Once more their punt, creeping forward in the dark, rounded the ship's hull and came at last to a point but a boat's length from a long, dark bulk just ahead.

"Their boat," thought Ruth. "We'll be away in a moment." But they were not.

That they were taking grave chances, Ruth knew right well. Her heart was in her throat as she sent her punt gliding through the dark. Only thoughts of her beloved Maine and the ancient six-master that stood for so much that was grand and glorious in the past could have induced her to run the risk. Run the risk she did. Trouble came sooner than she dreamed.

She breathed a sigh of relief when the dim light told her that there was no one in the long boat that had brought the black-robed crew to the ship.

Her relief was short lived. She had succeeded in untying the painter of that other boat and swinging it half about, when there came a harsh jangling of chains. A rusty chain dangling from the side of the ship had caught in the stern of the long boat and, slipping free, had gone thudding against the hull. Ten seconds of suspense ended with a gruff:

"Who's there?" and the sudden flash of a brilliant electric torch which brought the two girls out in bold relief.

At once there followed exclamations of astonishment as dark figures crowded the deck above them.

"Trying to steal our boat," said one.

"Ought to walk the plank," came from another.

"Up with 'em!" said another, placing a foot on the top rung of the ladder.

Ruth sat there, red-faced, defiant. Betty was beginning to cry softly, when a fourth person spoke up suddenly:

"Lay off it, boys! Can't you see they're just girls? I don't know what they are about, but I'm bound to say it can't be anything wrong. One of 'em is Tom Bracket's girl. I know her well."

Ruth's heart gave a great leap of joy. She had recognized her champion's voice. He was Patrick O'Connor, the skipper of a sea-going tug, one of her father's good friends.

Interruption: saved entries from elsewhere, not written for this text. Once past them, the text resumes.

-- ==== Sys2Proof/Machine/Store.lean ====
section
/-! DEFINITION.  Sparse data by number: association lists with strictly rising keys, and byte memory
in its one canonical form (log 2). -/

namespace Sys2Proof.Machine

/-- A sparse map from numbers. -/
abbrev SMap (α : Type) := List (Nat × α)

/-- The entry at `k`, if there is one. -/
def SMap.find? {α : Type} : SMap α → Nat → Option α
  | [], _ => none
  | (k', v) :: r, k => if k' = k then some v else SMap.find? r k

/-- The entry at `k`, or `d`. -/
def SMap.get {α : Type} (m : SMap α) (k : Nat) (d : α) : α :=
  match m.find? k with
  | some v => v
  | none => d

/-- The map with `v` at `k`, keys kept in rising order. -/
def SMap.set {α : Type} : SMap α → Nat → α → SMap α
  | [], k, v => [(k, v)]
  | (k', v') :: r, k, v =>
    if k < k' then (k, v) :: (k', v') :: r
    else if k' = k then (k, v) :: r
    else (k', v') :: SMap.set r k v

/-- The map without an entry at `k`. -/
def SMap.erase {α : Type} (m : SMap α) (k : Nat) : SMap α := m.filter (fun p => !(p.1 == k))

/-- The map whose reading at `k` with default `d` is `v`: the default is not listed. -/
def SMap.put {α : Type} [DecidableEq α] (m : SMap α) (k : Nat) (v d : α) : SMap α :=
  if v = d then m.erase k else m.set k v

/-- The map with the entry at `k` changed by `f`, or unchanged when there is none. -/
def SMap.modify {α : Type} (m : SMap α) (k : Nat) (f : α → α) : SMap α :=
  m.map (fun p => if p.1 = k then (p.1, f p.2) else p)

/-- The lowest number not in use below `n`, if there is one. -/
def SMap.free {α : Type} (m : SMap α) (n : Nat) : Option Nat :=
  (List.range n).find? (fun k => (m.find? k).isNone)

/-- Byte memory: address and byte, addresses strictly rising, no entry equal to what an unlisted
address reads as. -/
abbrev Memory := List Host.Cell

/-- What an address that nothing has written reads as (log 2). -/
def Memory.unlisted : Byte := 0

/-- One byte. -/
def Memory.read (m : Memory) (a : Nat) : Byte := SMap.get m a Memory.unlisted

/-- The memory with one byte written. -/
def Memory.write (m : Memory) (a : Nat) (b : Byte) : Memory := SMap.put m a b Memory.unlisted

/-- Keys strictly rise from one entry to the next. -/
def Memory.rising : Memory → Bool
  | [] => true
  | [_] => true
  | p :: q :: r => decide (p.1 < q.1) && Memory.rising (q :: r)

/-- The canonical form of memory. -/
def Memory.wf (m : Memory) : Bool := Memory.rising m && m.all (fun p => !(p.2 == Memory.unlisted))

/-- `n` bytes from `a` upwards as a number, the lowest address least significant (R11). -/
def Memory.readN (m : Memory) (a : Nat) : Nat → Nat
  | 0 => 0
  | n + 1 => (Memory.read m a).toNat + 256 * Memory.readN m (a + 1) n

/-- The low `n` bytes of `v` written from `a` upwards (R11). -/
def Memory.writeN (m : Memory) (a : Nat) : Nat → Nat → Memory
  | 0, _ => m
  | n + 1, v => Memory.writeN (Memory.write m a (BitVec.ofNat 8 v)) (a + 1) n (v / 256)

/-- Every byte of `[a, a + n)` set to 0. -/
def Memory.zero (m : Memory) (a n : Nat) : Memory := m.filter (fun p => decide (p.1 < a ∨ a + n ≤ p.1))

/-- The listed bytes of `[a, a + n)`. -/
def Memory.slice (m : Memory) (a n : Nat) : Memory := m.filter (fun p => decide (a ≤ p.1 ∧ p.1 < a + n))

end Sys2Proof.Machine
end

At once her head was in a whirl. What could it all mean? Captain O'Connor dressed as a pirate and aiding in a night raid of the harbor? The thing seemed impossible.

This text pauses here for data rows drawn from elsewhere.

/-- The group that makes room for a starved one: the youngest of a higher CTXPRIO on a core of its mask. -/
def starveVictim (d : Dev) (s : Saved) : Option Nat :=
  let cs := saveCores d s
  if d.groups.any (fun p => p.2.saving && cs.contains p.2.core) then none
  else
    ((d.groups.filter (fun p => cs.contains p.2.core && !p.2.ended && decide (prioOf d s.ctx < prioOf d p.2.ctx) && saveFits d p.1)).foldl
      (fun (b : Option (Nat × Group)) p => match b with
        | none => some p
        | some q => if q.2.born < p.2.born ∨ q.2.born = p.2.born ∧ q.1 < p.1 then some p else some q) none).map (·.1)

/-- `STARVATION_RESTORE`. -/
def starve (e : Env) (d : Dev) (ctx : Nat) : Dev :=
  match starvedGroup d ctx with
  | none => d
  | some s =>
    match restorePlace d s with
    | some ps => restoreAll e d ps true
    | none => match starveVictim d s with
      | some g => beginSave d g true
      | none => d

/-- `STARVATION_RESTORE`. -/
def execStarvationRestore (p : Ev.Ctx) (s : State) : Host.Outcome State Fault Refusal := s.run (fun e d => starve e d p.ctx)

end Sys2Proof.Machine
end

Her thoughts were broken short off by the voice of the man on the ladder.

"I'm still in favor of havin' 'em tell their story. An' mebby girls don't care for pie and hot coffee an' the like."

"We'll leave it to them," said Captain O'Connor. "If they want to come up we'll be glad to have them. If they don't, then they have their punt. Let them go. What do you say, girls?"

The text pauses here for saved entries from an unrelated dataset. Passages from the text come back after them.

/-! ### Submission queues (R418 to R420) -/

/-- The limits of R419 and the context of the queue's ASID. -/
def doorbellOk (d : Dev) (x : Queue) (t : Nat) : Bool :=
  let dist (a b : Nat) : Nat := (a + 2 ^ 32 - b) % 2 ^ 32
  (ctxOfAsid d x.asid).isSome && decide (dist t x.sqhead ≤ 2 ^ x.log2sz ∧ dist t x.sqtail ≤ 2 ^ x.log2sz)

/-- `SQ_DOORBELL`; the log's entry of a rejected one carries the number of the queue's next entry (log 76). -/
def execSqDoorbell (p : Ev.Write) (s : State) : Host.Outcome State Fault Refusal :=
  s.run (fun e d =>
    let q := p.idx
    let x := d.queue q
    let off := 0x100010 + 0x40 * q
    let t := fieldN p.value 0 32
    if !e.attached || !x.enable || x.remote then violation e d off
    else if doorbellOk d x t then d.modQueue q (fun x => { x with sqtail := t })
    else linkEntry e (d.modQueue q (fun x => { x with error := true })) 0 1 x.sqtail (BitVec.ofNat 64 off))

/-- A queue's next entry can be consumed (R416, R419). -/
def submitReady (e : Env) (d : Dev) (q : Nat) : Bool :=
  let x := d.queue q
  e.attached && x.sqhead != x.sqtail && (ctxOfAsid d x.asid).isSome &&
    decide ((x.cqtail + 2 ^ 32 - x.cqhead) % 2 ^ 32 + 2 ≤ 2 ^ (x.log2sz + 1)) && !towerFull d 0 && !towerFull d 1

/-- `SUBMISSION_CONSUME`: the launch record is read, checked, and accepted or refused; one that cannot be read is refused
with FETCH (R414; log 88). -/
def execSubmissionConsume (p : Ev.Queue) (s : State) : Host.Outcome State Fault Refusal :=
  s.run (fun e d =>
    let q := p.queue
    if !submitReady e d q then d
    else
      let x := d.queue q
      let n := x.sqhead
      let ctx := (ctxOfAsid d x.asid).getD 0
      let (d, got) := physIn e d ctx (x.sqbase.toNat + 64 * (n % 2 ^ x.log2sz)) 64
      let d := d.modQueue q (fun x => { x with sqhead := (n + 1) % 2 ^ 32 })
      match got with
      | none => complete e (noteRefused d (launchOf 0 ctx) 13) q n 1 13
      | some v =>
        let (reason, l) := loadCheck d ctx v 0
        if reason = 0 then finishLaunch e (complete e (acceptLaunch d l (some (q, n)) 0 v 0) q n 0 0) d.nextLaunch
        else complete e (noteRefused (if reason = 13 then loadFail e d ctx v 0 else d) l reason) q n 1 reason)

/-! ### BAR2 and AtomicOps (R412, R414) -/

/-- The physical address behind an access through BAR2; none outside BAR2 and GDDR 7. -/
def bar2Addr (d : Dev) (off n : Nat) : Option Nat :=
  let pa := d.bar2.toNat + off
  if 0 < n ∧ off + n ≤ 2 ^ d.bar2Size ∧ inGddr (pa + n - 1) then some pa else none

/-- An access that the device answers with Unsupported Request: a read of `n` bytes answers ones. -/
def hostRefuse (d : Dev) (n : Nat := 8) : Dev := { d with hostData := 2 ^ (8 * n) - 1, hostUr := true }

/-- A host access to a part of tower 1 crosses UCIe; with the link down the device answers that its request is lost
(R6, R424; log 76). -/
def hostLost (e : Env) (d : Dev) (pa n : Nat) : Dev := hostRefuse (lostRequest e d pa) n

/-- The lines of a host access, each with what it meets. -/
def bar2Fail (d : Dev) (k : AKind) (pa n : Nat) : Option MErr :=
  (lineParts pa n).findSome? (fun p =>
    if linkCut d 0 (pa + p.1) then some (.link (pa + p.1)) else if k = .write then none else readErr d (pa + p.1))

/-- What a failed host access leaves behind: the line is lost, the link's log, or nothing. -/
def bar2Note (e : Env) (d : Dev) (n : Nat) (x : MErr) : Dev :=
  match x with
  | .data src pa => hostRefuse (if src < 2 then loseLine e d pa src else d) n
  | .link pa => hostLost e d pa n
  | _ => hostRefuse d n

/-- `HOST_BAR2_ACCESS`: a request of at most 512 bytes of payload, or of 4,096 bytes to read (R412). -/
def execHostBar2Access (p : Ev.Bar2) (s : State) : Host.Outcome State Fault Refusal :=
  s.run (fun e d =>
    match (if p.size ≤ (if p.write then 512 else 4096) then bar2Addr d p.off p.size else none) with
    | none => hostRefuse d p.size
    | some pa => match bar2Fail d (if p.write then .write else .read) pa p.size with
      | some x => bar2Note e d p.size x
      | none =>
        let ps := lineParts pa p.size
        if p.write then
          { ps.foldl (fun d q => memWrite e d (pa + q.1) q.2 (p.value / 2 ^ (8 * q.1) % 2 ^ (8 * q.2)) {}) d with hostUr := false }
        else
          { ps.foldl (fun d q => noteRead d (pa + q.1) {}) d with hostData := d.mem.readN pa p.size, hostUr := false })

"Come on," said Ruth. There was a large lump in her throat. "We've got to go up. 'Twon't do to let them misunderstand."

Truth was, there were things she did not understand and that she wanted dreadfully to know about.

So, once more, hand over hand, they went up the rope ladder and tumbled in upon the deck.

Ten minutes later the two girls found themselves seated one on either side of Captain O'Connor before the massive mahogany table in the cabin of the Black Gull.

The table was piled high with good things to eat. A great copper kettle filled with doughnuts, a basket of sandwiches, two hams roasted whole, a steaming tank of coffee, and pies without end, graced the board. A merry band of pirates, surely. Most surprising of all was the fact that the pirate at the head of the table, blackest and fiercest of them all, was none other than Captain Munson, owner of the Black Gull.

"Now," said Captain Munson, and there was a friendly smile on his formidable face, "I am sure you will enjoy the meal more fully if you tell us first why you were about to take our boat."

"Rest assured," he said, as he saw the crimson flush on Ruth's cheek, "you stand absolved. You shall not walk the plank."